By the end of the examination period, each student must turn in a written solution to one of those questions. The solutions will be no longer than 8 pages (excluding references) at 10 point or larger using IEEE 2-column style format.
Written solutions should take the form of a scientific paper. It should include at least the following:
- a motivation section making clear the context of the problem/situation;
- a clear statement of the problem in terms of concepts and terminology in the information/data area, that addresses the situation/context;
- a review of related literature, drawn mostly from multiple relevant works in the reading list, but that should include additional references found by the student during a thorough literature search;
- a statement of how the problem can be approached; and
- a description of the approach to solve the problem.
Students will then provide an oral presentation detailing their solution. They must be completed within a 30 minute period, in which 20 minutes are for presentation and 10 minutes for answering questions posed by faculty examiners.
Each solution will be graded by at least 2 faculty members. A combined grade will then be assigned for each student based on all faculty input by the area committee, on a scale of 0-3, as is called for by GPC policies.

Registered Students

Subhodip Biswas
Zhiqian Chen
Ziqian Song

Early Withdrawal Policy

Once students have notified the Computer Science Department of their intention to take the Data, Information, Knowledge, and Libraries (DIKL) Ph.D. Qualifier Exam, they may withdraw from taking the exam at any point prior to the public release of the exam questions. Once the exam questions are released, the exam is considered "in progress" and withdrawal is prohibited. Students with questions about this policy should contact the exam chair directly.

Academic Integrity

Discussions among students of the papers identified for the DIKL Qualifier are reasonable up until the date the exam is released publicly.

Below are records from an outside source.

-- ==== Sys2Proof/Syntax.lean ====
section
/-!
DEFINITION. The commands the block takes: one constructor of `Instr` per row of spec/opcode_table.json, with the operands
the rules of spec/ give each, and the types of those operands.
-/

namespace Sys2Proof

/-- An object address, the ADDR of Table 04-8: INDEX, SUBINDEX and ROW (R64). -/
structure Addr where
  idx : Nat
  sub : Nat
  row : Nat
  deriving DecidableEq, Repr

/-- What stands round the body of one ODAP request (Table 04-7): the session it arrives in, the length of the whole
message in octets, the header's VERSION, FLAGS, REQUEST_ID, TXN_ID and BODY_LEN, whether the server's input queue was
full when it arrived (R82), how many requests of the session were outstanding before it (Table 04-10, row 2), and for a
BLOCK_SEG how many segments of its transfer were (row 6). -/
structure OdapReq where
  session : Nat
  len : Nat
  version : Nat := 1
  flags : Nat := 0
  rid : Nat
  txn : Nat := 0
  bodyLen : Nat
  queueFull : Bool := false
  outstanding : Nat := 0
  segsOut : Nat := 0
  deriving DecidableEq, Repr

/-- What a DTLS 1.3 ClientHello offers (R75), with the transport it arrives on (Table 04-5: 0 field network,
1 service UART), the UDP port it is sent to and the Ethernet port it comes by on the field network, its PSK identity, and the environment's verdict on the PSK binder, which Gesso checks by handle. -/
structure ClientHello where
  transport : Nat
  port : Nat := 61020
  eth : Nat := 0
  /-- Ethernet and IPv6 address and UDP port of the client. -/
  mac : Nat := 0
  ip : Nat := 0
  udp : Nat := 0
  dtls13 : Bool := true
  pskDheKe : Bool := true
  x25519 : Bool := true
  secp256r1 : Bool := true
  aes128gcm : Bool := true
  aes256gcm : Bool := true
  identity : Octets
  binderOk : Bool := true
  deriving DecidableEq, Repr

/-- The ASN epoch record of Table 05-5, as a write carries it. -/
structure Epoch where
  asn0 : Nat := 0
  secs : Nat := 0
  nanos : Nat := 0
  code : Nat := 0
  deriving DecidableEq, Repr

/-- One aerial's correlator at one sample (R159): the last N channel samples, oldest first, and the template of the preamble as modulated in
the same order, of unit magnitude 2^14, which IEEE 802.15.4 gives (log entry 159). -/
structure Corr where
  samples : List (Int × Int)
  template : List (Int × Int)
  deriving DecidableEq, Repr

/-- An IPv6 packet as far as the FL96 reads it (R304 to R307): addresses as numbers of 128 bits, traffic class, flow label, next header, hop
limit, UDP ports and checksum where next header is 17, and the payload after those headers. -/
structure Packet where
  src : Nat := 0
  dst : Nat := 0
  tclass : Nat := 0
  flow : Nat := 0
  nextHeader : Nat := 59
  hopLimit : Nat := 64
  srcPort : Nat := 0
  dstPort : Nat := 0
  checksum : Nat := 0
  payload : Octets := []
  /-- Whether the octets are a packet that the fast path reads; of others `payload` holds them all. -/
  wellFormed : Bool := true
  deriving DecidableEq, Repr

/-- What a search sees of a preamble (R160): the correlators of aerials A and B, and when, in ns from the slot's start. -/
structure PreambleSeen where
  a : Corr
  b : Corr
  offsetNs : Nat
  deriving DecidableEq, Repr

/-- The correlators of aerials A and B at each sample of a hold, from the one after the detection on (R161). -/
structure HoldSeen where
  hold : List (Corr × Corr)
  deriving DecidableEq, Repr

/-- What an engine sees of a hunt span (R163): the kept aerial's correlator at each bit position, and the mean powers of aerials A and B since
the last event. -/
structure HuntSeen where
  eng : Nat
  span : List Corr
  powers : List (Int × Int) := []
  deriving DecidableEq, Repr

/-- What a watch correlator sees of a second frame (R167): either aerial's correlator at its detection and when that is, the hold that
follows sample by sample, and whether both O-QPSK symbols correlate. -/
structure WatchSeen where
  a : Corr
  b : Corr
  detNs : Nat
  hold : List (Corr × Corr)
  oqpskOk : Bool := true
  deriving DecidableEq, Repr

/-- What an engine measured of a reception (R169, R170): mean power over the SFD after the digital gain, dBFS Q8; mean symbol energy to
decision error power over the PSDU, dB Q8; and the mean carrier offset in Hz. -/
structure RxMeas where
  power : Int := 0
  snr : Int := 0
  offset : Int := 0
  deriving DecidableEq, Repr

/-- What an abandoned reception leaves (R171): what the engine measured of it so far, and its soft values. -/
structure SoftSeen where
  meas : RxMeas := {}
  soft : List Int := []
  deriving DecidableEq, Repr

/-- The outcome of a calibration item (R142, R189): whether its result lies within the limits that the part sets, and of an FB_CAL the coupled
level at the feedback input with a composite at COMPOSITE_MAX, dBm Q8. -/
structure ItemSeen where
  ok : Bool := true
  level : Int := -5120
  deriving DecidableEq, Repr

/-- A received sample of a bin and the bin's feedback sample of the same instant (R172), real and imaginary parts. -/
structure KnifeSample where
  y : Int × Int
  f : Int × Int
  deriving DecidableEq, Repr

/-- One frame as an engine hands it to the MAC path (R168): the report's RSSI, FOFF and LQ (which FRAME_END computes, and a GLAZE_FRAME
carries), and its PSDU as received, the FCS included. What the CCM* cipher makes of it is the environment's (R373, log entry 6): the key and the
nonce under which it was sealed, whether its octets are as they were sealed, and the body that opens. -/
structure RxFrame where
  rssi : Int := 0
  foff : Int := 0
  lq : Nat := 0
  psdu : Octets := []
  sealKey : Octets := []
  sealNonce : Octets := []
  intact : Bool := true
  body : Octets := []
  /-- Soft values of a reception that kept them (R171), one per coded bit, -127 to 127. -/
  soft : List Int := []
  deriving DecidableEq, Repr

/-- A reception at its end: what the engine measured of it, and the frame. -/
structure Reception where
  meas : RxMeas := {}
  frame : RxFrame := {}
  deriving DecidableEq, Repr

/-- What a 1 ms block brings of its bins (R166, R172): their mean powers where nothing is transmitted, and their samples with the feedback
where the band transmits. -/
structure BlockSeen where
  powers : List (Nat × Int) := []
  knife : List (Nat × List KnifeSample) := []
  deriving DecidableEq, Repr

/-- One IEEE 1588 message as received (R102): `unsupported` says that it needs an option Table 05-3 does not support;
`origin` is the time it carries and `corr` its correction, in 2^-16 ns; `jitter` is the error of the stamp in ns, within 4
(R104); `forUs` that a response names this port; `ds` what an Announce says of its sender. -/
structure PtpMsg where
  port : Nat
  transport : Nat := 0
  sdoId : Nat := 0
  domain : Nat := 0
  seq : Nat := 0
  unsupported : Bool := false
  origin : Int := 0
  corr : Int := 0
  twoStep : Bool := false
  jitter : Int := 0
  forUs : Bool := true
  source : Nat := 0
  priority1 : Nat := 128
  clockClass : Nat := 248
  accuracy : Nat := 254
  variance : Nat := 65535
  priority2 : Nat := 128
  identity : Nat := 0
  steps : Nat := 0
  deriving DecidableEq, Repr


/-- A request that a peer carries (R355, Table 04-8): its opcode, with the operands its body holds. -/
inductive PeerOp
  | read (a : Addr)
  | write (a : Addr) (ty : Nat) (v : Octets)
  | blockStart (a : Addr) (dir size : Nat)
  | blockSeg (block seg : Nat) (data : Octets)
  | blockEnd (block : Nat) (authOk : Bool)
  | blockAbort (block : Nat)
  | txnBegin
  | txnCommit (authOk : Bool)
  | txnAbort
  | subscribe (kind periodMs minGapMs evtLo evtHi : Nat) (a : Addr)
  | unsubscribe (sub : Nat)
  | notifyAck (sub seq : Nat)
  deriving DecidableEq, Repr

/-- The envelope of a Hedgerow message (Table 14-1), whether LEN agrees with the datagram, the environment's verdict on the GCM
tag, the Ethernet port and source address it came by, and the encrypted body and tag, which a forwarder passes on. -/
structure Env where
  version : Nat := 1
  hops : Nat := 15
  keyId : Nat := 0
  domain : Nat := 0
  src : Nat
  dst : Nat := 0xFFFF
  region : Nat := 0xFFFF
  epoch : Nat := 0
  unit : Octets
  seq : Nat
  lenOk : Bool := true
  tagOk : Bool := true
  port : Nat := 0
  mac : Nat := 0
  sealed : Octets := []
  deriving DecidableEq, Repr

/-- A HEARTBEAT body (Table 14-3), with the round trip the exchange measured in units of 100 us (Table 14-4). -/
structure Heartbeat where
  mode : Nat
  flags : Nat
  lsaSeq : Nat := 0
  held : List (Nat × Nat) := []
  adj : List Nat := []
  suspects : List Nat := []
  rtt : Nat := 1
  deriving DecidableEq, Repr

/-- An LSA body (Table 14-4). -/
structure LsaBody where
  origin : Nat
  serial : Octets
  seq : Nat
  variant : Octets := []
  stepping : Nat := 0
  mode : Nat := 0
  flags : Nat := 0
  ipv6 : Nat := 0
  held : List (Nat × Nat) := []
  adj : List (Nat × Nat) := []
  suspects : List Nat := []
  cand : List Nat := []
  spares : List Nat := []
  takeoverS : Nat := 0
  isolateS : Nat := 0
  deriving DecidableEq, Repr

/-- A TAKEOVER or HANDOVER body (Table 14-5). -/
structure MoveBody where
  region : Nat
  newEpoch : Nat
  newHolder : Octets
  eff : Nat
  mode : Nat
  digest : Octets := []
  deriving DecidableEq, Repr

/-- A node record of a MIRROR_DELTA (Table 14-6). -/
structure DeltaNode where
  node : Nat
  st : Nat
  flags : Nat := 0
  lastSeq : Nat := 0
  dlSeq : Nat := 0
  dlAcked : Nat := 0
  highFc : Nat := 0
  joinFc : Nat := 0
  outFc : Nat := 0
  lastRx : Nat := 0
  syncAsn : Nat := 0
  res : Nat := 0
  deriving DecidableEq, Repr

/-- A MIRROR_DELTA body. -/
structure DeltaBody where
  sf : Nat
  mode : Nat
  final : Bool := false
  beaconFc : List Nat := [0, 0, 0, 0]
  recs : List DeltaNode := []
  gackTail : List (Nat × Nat) := []
  deriving DecidableEq, Repr

/-- One part of a GLAZE_LIST (Tables 11-1, 11-2): its entries as OFFSET, CHANNEL, PROFILE and W. -/
structure ListPart where
  sf : Nat
  epoch : Epoch
  retain : Nat
  part : Nat := 0
  parts : Nat := 1
  base : Nat := 0
  profiles : List Octets := []
  entries : List (Nat × Nat × Nat × Nat) := []
  deriving DecidableEq, Repr

/-- A GLAZE_FRAME body (Table 11-3), with what the cipher makes of its PSDU. -/
structure GlazeFrame where
  asn : Nat
  entry : Nat
  stamp : Nat := 0
  rssi : Int := 0
  lq : Nat := 0
  aerialB : Bool := false
  psdu : Octets := []
  rx : RxFrame := {}
  deriving DecidableEq, Repr

/-- One Ethernet frame at a port: `kind` is 0 other, 1 IPv6, 2 IEEE 1588 on IEEE 802.3, 3 IEEE 1588 over UDP, 4 flow control;
`tci` the tag of IEEE 802.1Q; `len` counts from the destination address to the FCS; `joined` that the unit has joined the
multicast group. -/
structure EthFrame where
  dst : Nat
  src : Nat
  tci : Option Nat := none
  kind : Nat := 1
  packet : Packet := {}
  len : Nat := 64
  fcsOk : Bool := true
  joined : Bool := false
  deriving DecidableEq, Repr

/-- A Gesso service request as its three words carry it (Table 16-1). Callers carry the mailbox codes of R441. -/
structure GessoReq where
  caller : Nat
  tag : Nat := 0
  handle : Nat := 0xFFFF
  inOff : Nat := 0
  inLen : Nat := 0
  outOff : Nat := 0
  outCap : Nat := 0
  deriving DecidableEq, Repr

/-- What the boot ROM's cryptography finds of one bank: whether the signature of its manifest verifies under SIGNER. -/
structure BankVerdict where
  sigOk : Bool := false
  deriving DecidableEq, Repr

Once the exam questions are released, we expect all such discussions will cease as students are required to conduct their own work entirely to answer the qualifier questions. This examination is conducted under the University's Graduate Honor System Code. Students are encouraged to draw from other papers than those listed in the exam to the extent that this strengthens their arguments. However, the answers submitted must represent the sole and complete work of the student submitting the answers. Material substantially derived from other works, whether published in print or found on the web, must be explicitly and fully cited. Note that your grade will be more strongly influenced by arguments you make rather than arguments you quote or cite.

Exam Schedule

12/20/2016: release of reading list
1/9/2017: release of written exam, last day to register for exam
1/23/2017: student solutions to written exam due
1/30/2017: student presentation slides due
2/1/2017: oral exam

Exam Questions

The exam questions are available for download here.

Reading List

Moritz Hardt. How Big Data is Unfair. Medium, 2014.
Dino Pedreschi, Salvatore Ruggieri, Franco Turini. Discrimination-Aware Data Mining. Knowledge Discovery and Data Mining, 2008.
Cynthia Dwork, Moritz Hardt, Toniann Pitassi, Omer Reingold. Fairness Through Awareness. Innovations in Theoretical Computer Science Conference, 2012.
Sara Hajian and Josep Domingo-Ferrer. A Methodology for Direct and Indirect Discrimination Prevention in Data Mining. IEEE Transactions on Knowledge and Data Engineering, 2013.
Richard Zemel, Yu Wu, Kevin Swersky, Toniann Pitassi, Cynthia Dwork. Learning Fair Representations. International Conference on Machine Learning, 2013.
Koray Mancuhan, Chris Clifton. Combating Discrimination Using Bayesian networks. Artificial Intelligence and Law, 2014.
Francesco Bonchi, Sara Hajian, Bud Mishra, Daniele Ramazzotti. Exposing the Probabilistic Causal Structure of Discrimination. ArXiv Preprint, 2015.
Marco Tulio Ribeiro, Sameer Singh, Carlos Guestrin. “Why Should I Trust You?” Explaining the Predictions of Any Classifier. Knowledge Discovery and Data Mining, 2016.
Tolga Bolukbasi, Kai-Wei Chang, James Zou, Venkatesh Saligrama, Adam Kalai. Man is to Computer Programmer as Woman is to Homemaker? Debiasing Word Embeddings. Neural Information Processing Systems, 2016.
R. Li, S. Wang, K. Chang, “Multiple Location Profiling for Users and Relationships from Social Network and Content,” Proceedings of the VLDB Endowment, Vol. 5, No. 11, pp. 1603-6114, 2012
R. Li, S. Wang, H. Deng, R. Wang, and K. Chang, “Towards Social User Proﬁling: Uniﬁed and Discriminative Inﬂuence Model for Inferring Home Locations,” Proceedings of the 18th ACM SIGKDD International Conference on Knowledge Discovery and Data Mining, pp. 1023-1031, 2012.
Zhiwei Li, Bin Wang, and Mingjing Li, Wei-Ying Ma, “A Probabilistic Model for Retrospective News Event Detection,” Proceedings of the 28th Annual International ACM SIGIR Conference on Research and Development in Information Retrieval, pp. 106–113, 2005.
Eytan Bakshy, Jake M. Hofman, Winter A. Mason, Duncan J. Watts, “Everyone’s an Influencer: Quantifying Influence on Twitter,” Proceedings of the Fourth ACM International Conference on Web Search and Data Mining, pp. 65-74, 2011
Shuyang Lin, Fengjiao Wang, Qingbo Hu, and Philip S. Yu, “Extracting Social Events for Learning Better Information Diffusion Models,” Proceedings of the 19th ACM SIGKDD International Conference on Knowledge Discovery and Data Mining pp. 365-373, 2013.
Shaomei Wu, Jake M. Hofman, Winter A. Mason, and Duncan J. Watts, “Who Says What to Whom on Twitter,” Proceedings of the 20th International Conference on World Wide Web, pp. 705-714, 2011.

Grading Scale

The exam will ultimately be graded on a scale as detailed in the Ph.D. Student Handbook, as replicated here.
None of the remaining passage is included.